### Exercise:
Below are lines of data; restate word for word those running from the line containing "theorem State.ctx_putCtx (i" to the line containing "by simp [State.ctx_putCtx]", inclusive, and no others.

(Record set begins)

/-! ### Reading the entry written -/

theorem State.source_putSource (e : Nat) (r : SrcRec) (x : Nat) : (s.putSource e r).source x = if e = x then r else s.source x :=
  tget_tset _ _ _ _ _
@[simp] theorem State.source_putSource_same (e : Nat) (r : SrcRec) : (s.putSource e r).source e = r := by simp [State.source_putSource]
theorem State.source_putSource_ne (e : Nat) (r : SrcRec) {x : Nat} (h : e ≠ x) : (s.putSource e r).source x = s.source x := by simp [State.source_putSource, h]
theorem State.source_onSource (e : Nat) (f : SrcRec → SrcRec) (x : Nat) : (s.onSource e f).source x = if e = x then f (s.source e) else s.source x :=
  tget_tset _ _ _ _ _
@[simp] theorem State.source_onSource_same (e : Nat) (f : SrcRec → SrcRec) : (s.onSource e f).source e = f (s.source e) := by simp [State.source_onSource]
theorem State.source_onSource_ne (e : Nat) (f : SrcRec → SrcRec) {x : Nat} (h : e ≠ x) : (s.onSource e f).source x = s.source x := by simp [State.source_onSource, h]
theorem State.ctx_putCtx (i : Nat) (c : Inst) (x : Nat) : (s.putCtx i c).ctx x = if i = x then c else s.ctx x :=
  tget_tset _ _ _ _ _
@[simp] theorem State.ctx_putCtx_same (i : Nat) (c : Inst) : (s.putCtx i c).ctx i = c := by simp [State.ctx_putCtx]
theorem State.ctx_putCtx_ne (i : Nat) (c : Inst) {x : Nat} (h : i ≠ x) : (s.putCtx i c).ctx x = s.ctx x := by simp [State.ctx_putCtx, h]
theorem State.ctx_onCtx (i : Nat) (f : Inst → Inst) (x : Nat) : (s.onCtx i f).ctx x = if i = x then f (s.ctx i) else s.ctx x :=
  tget_tset _ _ _ _ _
@[simp] theorem State.ctx_onCtx_same (i : Nat) (f : Inst → Inst) : (s.onCtx i f).ctx i = f (s.ctx i) := by simp [State.ctx_onCtx]
theorem State.ctx_onCtx_ne (i : Nat) (f : Inst → Inst) {x : Nat} (h : i ≠ x) : (s.onCtx i f).ctx x = s.ctx x := by simp [State.ctx_onCtx, h]
theorem State.tgt_putTgt (t : Nat) (c : Tgt) (x : Nat) : (s.putTgt t c).tgt x = if t = x then c else s.tgt x :=
  tget_tset _ _ _ _ _
@[simp] theorem State.tgt_putTgt_same (t : Nat) (c : Tgt) : (s.putTgt t c).tgt t = c := by simp [State.tgt_putTgt]
theorem State.tgt_putTgt_ne (t : Nat) (c : Tgt) {x : Nat} (h : t ≠ x) : (s.putTgt t c).tgt x = s.tgt x := by simp [State.tgt_putTgt, h]
theorem State.tgt_onTgt (t : Nat) (f : Tgt → Tgt) (x : Nat) : (s.onTgt t f).tgt x = if t = x then f (s.tgt t) else s.tgt x :=
  tget_tset _ _ _ _ _
@[simp] theorem State.tgt_onTgt_same (t : Nat) (f : Tgt → Tgt) : (s.onTgt t f).tgt t = f (s.tgt t) := by simp [State.tgt_onTgt]
theorem State.tgt_onTgt_ne (t : Nat) (f : Tgt → Tgt) {x : Nat} (h : t ≠ x) : (s.onTgt t f).tgt x = s.tgt x := by simp [State.tgt_onTgt, h]
theorem State.grp_putGrp (g : Nat) (c : Group) (x : Nat) : (s.putGrp g c).grp x = if g = x then c else s.grp x :=
  tget_tset _ _ _ _ _
@[simp] theorem State.grp_putGrp_same (g : Nat) (c : Group) : (s.putGrp g c).grp g = c := by simp [State.grp_putGrp]
theorem State.grp_putGrp_ne (g : Nat) (c : Group) {x : Nat} (h : g ≠ x) : (s.putGrp g c).grp x = s.grp x := by simp [State.grp_putGrp, h]
theorem State.grp_onGrp (g : Nat) (f : Group → Group) (x : Nat) : (s.onGrp g f).grp x = if g = x then f (s.grp g) else s.grp x :=
  tget_tset _ _ _ _ _
@[simp] theorem State.grp_onGrp_same (g : Nat) (f : Group → Group) : (s.onGrp g f).grp g = f (s.grp g) := by simp [State.grp_onGrp]
theorem State.grp_onGrp_ne (g : Nat) (f : Group → Group) {x : Nat} (h : g ≠ x) : (s.onGrp g f).grp x = s.grp x := by simp [State.grp_onGrp, h]
theorem State.link_onLink (g : Nat) (f : Link → Link) (x : Nat) : (s.onLink g f).link x = if g = x then f (s.link g) else s.link x :=
  tget_tset _ _ _ _ _
@[simp] theorem State.link_onLink_same (g : Nat) (f : Link → Link) : (s.onLink g f).link g = f (s.link g) := by simp [State.link_onLink]
theorem State.link_onLink_ne (g : Nat) (f : Link → Link) {x : Nat} (h : g ≠ x) : (s.onLink g f).link x = s.link x := by simp [State.link_onLink, h]
theorem State.chan_onChan (c : Nat) (f : InChan → InChan) (x : Nat) : (s.onChan c f).chan x = if c = x then f (s.chan c) else s.chan x :=
  tget_tset _ _ _ _ _
@[simp] theorem State.chan_onChan_same (c : Nat) (f : InChan → InChan) : (s.onChan c f).chan c = f (s.chan c) := by simp [State.chan_onChan]
theorem State.chan_onChan_ne (c : Nat) (f : InChan → InChan) {x : Nat} (h : c ≠ x) : (s.onChan c f).chan x = s.chan x := by simp [State.chan_onChan, h]
theorem State.farChan_onFarChan (c : Nat) (f : FarChan → FarChan) (x : Nat) : (s.onFarChan c f).farChan x = if c = x then f (s.farChan c) else s.farChan x :=
  tget_tset _ _ _ _ _
@[simp] theorem State.farChan_onFarChan_same (c : Nat) (f : FarChan → FarChan) : (s.onFarChan c f).farChan c = f (s.farChan c) := by simp [State.farChan_onFarChan]
theorem State.farChan_onFarChan_ne (c : Nat) (f : FarChan → FarChan) {x : Nat} (h : c ≠ x) : (s.onFarChan c f).farChan x = s.farChan x := by simp [State.farChan_onFarChan, h]
theorem State.line_onLine (k : Nat) (f : Line → Line) (x : Nat) : (s.onLine k f).line x = if k = x then f (s.line k) else s.line x :=
  tget_tset _ _ _ _ _
@[simp] theorem State.line_onLine_same (k : Nat) (f : Line → Line) : (s.onLine k f).line k = f (s.line k) := by simp [State.line_onLine]
theorem State.line_onLine_ne (k : Nat) (f : Line → Line) {x : Nat} (h : k ≠ x) : (s.onLine k f).line x = s.line x := by simp [State.line_onLine, h]
theorem State.transEntry_putTrans (n : Nat) (v : TransEntry) (x : Nat) : (s.putTrans n v).transEntry x = if n = x then v else s.transEntry x :=
  tget_tset _ _ _ _ _
@[simp] theorem State.transEntry_putTrans_same (n : Nat) (v : TransEntry) : (s.putTrans n v).transEntry n = v := by simp [State.transEntry_putTrans]
theorem State.transEntry_putTrans_ne (n : Nat) (v : TransEntry) {x : Nat} (h : n ≠ x) : (s.putTrans n v).transEntry x = s.transEntry x := by simp [State.transEntry_putTrans, h]
theorem State.page_putPage (n : Nat) (v : PageEntry) (x : Nat) : (s.putPage n v).page x = if n = x then v else s.page x :=
  tget_tset _ _ _ _ _
@[simp] theorem State.page_putPage_same (n : Nat) (v : PageEntry) : (s.putPage n v).page n = v := by simp [State.page_putPage]
theorem State.page_putPage_ne (n : Nat) (v : PageEntry) {x : Nat} (h : n ≠ x) : (s.putPage n v).page x = s.page x := by simp [State.page_putPage, h]
theorem State.queue_onQueue (q : Nat) (f : CmdQueue → CmdQueue) (x : Nat) : (s.onQueue q f).queue x = if q = x then f (s.queue q) else s.queue x :=
  tget_tset _ _ _ _ _
@[simp] theorem State.queue_onQueue_same (q : Nat) (f : CmdQueue → CmdQueue) : (s.onQueue q f).queue q = f (s.queue q) := by simp [State.queue_onQueue]
theorem State.queue_onQueue_ne (q : Nat) (f : CmdQueue → CmdQueue) {x : Nat} (h : q ≠ x) : (s.onQueue q f).queue x = s.queue x := by simp [State.queue_onQueue, h]
theorem State.tgt_onPort (t : Nat) (f : Port → Port) (x : Nat) : (s.onPort t f).tgt x = if t = x then { s.tgt t with port := f (s.tgt t).port } else s.tgt x :=
  tget_tset _ _ _ _ _
@[simp] theorem State.tgt_onPort_same (t : Nat) (f : Port → Port) : (s.onPort t f).tgt t = { s.tgt t with port := f (s.tgt t).port } := by simp [State.tgt_onPort]
theorem State.tgt_onPort_ne (t : Nat) (f : Port → Port) {x : Nat} (h : t ≠ x) : (s.onPort t f).tgt x = s.tgt x := by simp [State.tgt_onPort, h]
theorem State.tgt_onFar (t : Nat) (f : Far → Far) (x : Nat) : (s.onFar t f).tgt x = if t = x then { s.tgt t with far := f (s.tgt t).far } else s.tgt x :=
  tget_tset _ _ _ _ _
@[simp] theorem State.tgt_onFar_same (t : Nat) (f : Far → Far) : (s.onFar t f).tgt t = { s.tgt t with far := f (s.tgt t).far } := by simp [State.tgt_onFar]
theorem State.tgt_onFar_ne (t : Nat) (f : Far → Far) {x : Nat} (h : t ≠ x) : (s.onFar t f).tgt x = s.tgt x := by simp [State.tgt_onFar, h]

end Sys2Proof.Machine
end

(Record set ends)

### Exercise output:
theorem State.ctx_putCtx (i : Nat) (c : Inst) (x : Nat) : (s.putCtx i c).ctx x = if i = x then c else s.ctx x :=
  tget_tset _ _ _ _ _
@[simp] theorem State.ctx_putCtx_same (i : Nat) (c : Inst) : (s.putCtx i c).ctx i = c := by simp [State.ctx_putCtx]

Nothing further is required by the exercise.